== THE RECORDS ==
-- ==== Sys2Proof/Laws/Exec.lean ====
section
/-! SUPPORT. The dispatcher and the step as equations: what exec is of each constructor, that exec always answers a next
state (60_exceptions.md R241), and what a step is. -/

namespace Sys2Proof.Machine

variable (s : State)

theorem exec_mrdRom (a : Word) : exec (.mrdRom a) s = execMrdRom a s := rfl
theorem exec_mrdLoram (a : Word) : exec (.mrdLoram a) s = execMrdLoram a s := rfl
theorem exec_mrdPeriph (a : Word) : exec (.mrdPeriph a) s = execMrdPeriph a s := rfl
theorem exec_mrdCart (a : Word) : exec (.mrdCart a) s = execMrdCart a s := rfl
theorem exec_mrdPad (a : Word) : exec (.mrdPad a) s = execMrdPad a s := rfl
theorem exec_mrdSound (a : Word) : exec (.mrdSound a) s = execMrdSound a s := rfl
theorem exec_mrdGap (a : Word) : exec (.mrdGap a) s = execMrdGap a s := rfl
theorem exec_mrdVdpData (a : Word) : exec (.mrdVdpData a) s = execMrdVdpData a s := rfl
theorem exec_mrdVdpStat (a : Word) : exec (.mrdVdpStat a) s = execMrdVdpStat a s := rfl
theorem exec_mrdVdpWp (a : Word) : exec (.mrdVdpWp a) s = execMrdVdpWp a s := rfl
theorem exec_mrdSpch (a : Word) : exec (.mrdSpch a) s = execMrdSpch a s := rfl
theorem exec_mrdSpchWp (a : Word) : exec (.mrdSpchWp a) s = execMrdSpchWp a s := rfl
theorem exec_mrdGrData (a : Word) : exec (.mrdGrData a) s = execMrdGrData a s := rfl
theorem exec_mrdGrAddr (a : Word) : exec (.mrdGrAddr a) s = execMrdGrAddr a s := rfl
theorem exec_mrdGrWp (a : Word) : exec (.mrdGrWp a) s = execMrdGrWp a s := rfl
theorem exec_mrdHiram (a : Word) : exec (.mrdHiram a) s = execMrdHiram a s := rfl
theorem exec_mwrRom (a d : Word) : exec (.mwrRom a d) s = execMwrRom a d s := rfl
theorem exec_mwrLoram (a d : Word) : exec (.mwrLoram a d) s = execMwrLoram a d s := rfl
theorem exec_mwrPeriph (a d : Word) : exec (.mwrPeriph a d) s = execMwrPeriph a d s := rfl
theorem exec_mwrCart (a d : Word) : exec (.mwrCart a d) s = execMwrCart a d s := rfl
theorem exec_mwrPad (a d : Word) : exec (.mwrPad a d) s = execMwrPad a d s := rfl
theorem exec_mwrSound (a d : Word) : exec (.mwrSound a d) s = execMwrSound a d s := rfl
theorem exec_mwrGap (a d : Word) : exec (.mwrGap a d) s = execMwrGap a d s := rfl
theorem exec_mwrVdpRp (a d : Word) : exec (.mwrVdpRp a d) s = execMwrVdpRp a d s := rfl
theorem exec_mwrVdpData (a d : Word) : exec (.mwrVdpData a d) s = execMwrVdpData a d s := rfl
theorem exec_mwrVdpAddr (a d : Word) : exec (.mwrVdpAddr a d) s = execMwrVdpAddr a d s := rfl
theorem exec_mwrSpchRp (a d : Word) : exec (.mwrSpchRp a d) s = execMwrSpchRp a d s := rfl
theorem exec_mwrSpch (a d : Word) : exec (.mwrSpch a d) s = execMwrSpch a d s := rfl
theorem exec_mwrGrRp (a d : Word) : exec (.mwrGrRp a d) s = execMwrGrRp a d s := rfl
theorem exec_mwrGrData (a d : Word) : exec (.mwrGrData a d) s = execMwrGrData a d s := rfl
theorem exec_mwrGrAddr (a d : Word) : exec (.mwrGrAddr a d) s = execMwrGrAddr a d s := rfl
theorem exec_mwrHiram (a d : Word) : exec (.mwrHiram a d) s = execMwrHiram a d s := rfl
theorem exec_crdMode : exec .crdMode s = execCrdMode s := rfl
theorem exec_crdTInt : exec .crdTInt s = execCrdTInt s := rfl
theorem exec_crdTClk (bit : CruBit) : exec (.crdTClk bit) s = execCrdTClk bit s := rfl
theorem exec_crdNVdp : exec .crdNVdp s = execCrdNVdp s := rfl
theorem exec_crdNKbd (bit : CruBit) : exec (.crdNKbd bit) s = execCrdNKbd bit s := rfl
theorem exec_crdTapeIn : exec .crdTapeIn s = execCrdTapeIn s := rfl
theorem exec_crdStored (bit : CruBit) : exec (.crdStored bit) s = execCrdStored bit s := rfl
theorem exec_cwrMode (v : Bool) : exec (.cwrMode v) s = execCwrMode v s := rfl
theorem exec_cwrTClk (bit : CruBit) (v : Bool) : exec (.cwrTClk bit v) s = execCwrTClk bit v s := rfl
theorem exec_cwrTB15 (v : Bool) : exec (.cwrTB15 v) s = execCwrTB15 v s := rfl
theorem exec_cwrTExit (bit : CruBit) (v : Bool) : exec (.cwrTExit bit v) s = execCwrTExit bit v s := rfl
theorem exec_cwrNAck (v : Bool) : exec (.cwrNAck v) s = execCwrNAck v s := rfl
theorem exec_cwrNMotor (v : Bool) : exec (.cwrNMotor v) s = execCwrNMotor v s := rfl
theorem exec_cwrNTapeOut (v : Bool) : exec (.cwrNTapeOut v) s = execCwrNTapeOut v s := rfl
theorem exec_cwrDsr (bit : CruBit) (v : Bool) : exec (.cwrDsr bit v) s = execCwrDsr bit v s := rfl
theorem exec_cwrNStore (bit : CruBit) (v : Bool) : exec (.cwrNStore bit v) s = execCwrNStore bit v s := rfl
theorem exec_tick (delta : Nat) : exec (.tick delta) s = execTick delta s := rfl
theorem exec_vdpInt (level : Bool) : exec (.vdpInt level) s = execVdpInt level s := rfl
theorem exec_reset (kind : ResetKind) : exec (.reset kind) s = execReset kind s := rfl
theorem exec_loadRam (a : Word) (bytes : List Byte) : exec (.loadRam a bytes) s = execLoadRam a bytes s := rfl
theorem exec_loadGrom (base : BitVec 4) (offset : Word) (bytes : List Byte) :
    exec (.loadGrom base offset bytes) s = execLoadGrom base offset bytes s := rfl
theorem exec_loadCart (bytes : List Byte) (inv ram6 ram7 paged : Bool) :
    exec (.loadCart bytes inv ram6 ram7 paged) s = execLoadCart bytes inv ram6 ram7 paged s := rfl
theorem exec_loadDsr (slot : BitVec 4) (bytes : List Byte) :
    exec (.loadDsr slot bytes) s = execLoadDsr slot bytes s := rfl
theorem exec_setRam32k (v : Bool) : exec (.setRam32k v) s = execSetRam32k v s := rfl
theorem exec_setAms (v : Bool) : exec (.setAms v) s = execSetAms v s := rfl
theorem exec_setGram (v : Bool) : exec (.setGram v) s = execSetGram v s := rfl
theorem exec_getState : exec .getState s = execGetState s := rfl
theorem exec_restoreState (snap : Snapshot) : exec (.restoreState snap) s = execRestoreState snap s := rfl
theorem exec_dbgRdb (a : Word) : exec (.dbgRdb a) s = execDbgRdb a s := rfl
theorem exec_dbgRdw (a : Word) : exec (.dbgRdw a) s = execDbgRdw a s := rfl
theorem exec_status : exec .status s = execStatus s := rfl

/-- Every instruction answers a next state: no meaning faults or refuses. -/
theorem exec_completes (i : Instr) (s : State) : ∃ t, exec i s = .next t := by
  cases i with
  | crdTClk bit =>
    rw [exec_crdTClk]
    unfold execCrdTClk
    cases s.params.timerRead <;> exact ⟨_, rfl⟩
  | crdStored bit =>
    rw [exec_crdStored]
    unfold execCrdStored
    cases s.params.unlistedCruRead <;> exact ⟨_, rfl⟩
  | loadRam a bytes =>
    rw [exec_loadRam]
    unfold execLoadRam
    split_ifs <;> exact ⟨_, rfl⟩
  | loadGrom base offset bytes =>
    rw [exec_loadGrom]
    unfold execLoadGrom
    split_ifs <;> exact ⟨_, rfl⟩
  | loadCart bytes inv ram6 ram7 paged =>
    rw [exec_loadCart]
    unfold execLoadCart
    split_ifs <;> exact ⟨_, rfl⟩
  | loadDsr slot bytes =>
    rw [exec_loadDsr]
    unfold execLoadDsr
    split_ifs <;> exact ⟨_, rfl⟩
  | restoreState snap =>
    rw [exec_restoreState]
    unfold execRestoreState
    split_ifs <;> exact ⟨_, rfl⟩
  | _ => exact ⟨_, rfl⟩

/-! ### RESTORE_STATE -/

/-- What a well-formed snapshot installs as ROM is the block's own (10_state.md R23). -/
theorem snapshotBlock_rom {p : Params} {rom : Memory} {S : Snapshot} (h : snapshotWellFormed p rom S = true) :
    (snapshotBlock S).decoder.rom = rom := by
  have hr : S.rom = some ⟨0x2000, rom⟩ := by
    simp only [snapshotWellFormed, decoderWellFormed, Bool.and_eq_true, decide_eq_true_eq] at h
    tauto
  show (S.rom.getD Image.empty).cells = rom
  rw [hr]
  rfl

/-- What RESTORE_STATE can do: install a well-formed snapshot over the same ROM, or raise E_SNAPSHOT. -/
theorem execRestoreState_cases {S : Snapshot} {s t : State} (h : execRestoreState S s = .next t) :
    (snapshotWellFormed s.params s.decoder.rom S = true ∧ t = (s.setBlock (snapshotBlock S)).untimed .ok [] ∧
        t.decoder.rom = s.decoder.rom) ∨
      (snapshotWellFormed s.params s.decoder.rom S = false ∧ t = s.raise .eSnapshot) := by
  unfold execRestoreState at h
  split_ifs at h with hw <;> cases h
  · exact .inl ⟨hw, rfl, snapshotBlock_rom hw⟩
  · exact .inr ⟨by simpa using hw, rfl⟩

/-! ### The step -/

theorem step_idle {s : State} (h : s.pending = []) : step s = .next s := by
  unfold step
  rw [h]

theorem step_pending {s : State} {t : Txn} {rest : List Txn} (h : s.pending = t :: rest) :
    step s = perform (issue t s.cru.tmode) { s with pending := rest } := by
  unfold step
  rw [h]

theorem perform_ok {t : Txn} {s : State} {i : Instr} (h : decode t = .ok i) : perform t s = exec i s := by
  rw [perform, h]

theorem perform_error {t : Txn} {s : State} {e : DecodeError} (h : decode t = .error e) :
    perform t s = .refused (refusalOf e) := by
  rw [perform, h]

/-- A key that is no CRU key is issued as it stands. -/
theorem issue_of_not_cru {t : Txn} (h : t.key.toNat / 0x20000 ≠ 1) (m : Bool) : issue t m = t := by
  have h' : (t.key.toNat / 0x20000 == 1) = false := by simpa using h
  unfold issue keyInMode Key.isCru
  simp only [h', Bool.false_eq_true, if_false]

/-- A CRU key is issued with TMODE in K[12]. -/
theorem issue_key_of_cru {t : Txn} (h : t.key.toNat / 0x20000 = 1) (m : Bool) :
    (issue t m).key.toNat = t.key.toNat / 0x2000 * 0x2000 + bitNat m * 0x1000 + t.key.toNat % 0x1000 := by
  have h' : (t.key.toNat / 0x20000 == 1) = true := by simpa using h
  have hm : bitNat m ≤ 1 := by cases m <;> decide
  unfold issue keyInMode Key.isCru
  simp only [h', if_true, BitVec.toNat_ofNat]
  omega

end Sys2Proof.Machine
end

== TASK PROMPT ==
Return each line among the entries that holds the word "slot".

== ANSWER BOX ==
theorem exec_loadDsr (slot : BitVec 4) (bytes : List Byte) :
    exec (.loadDsr slot bytes) s = execLoadDsr slot bytes s := rfl
  | loadDsr slot bytes =>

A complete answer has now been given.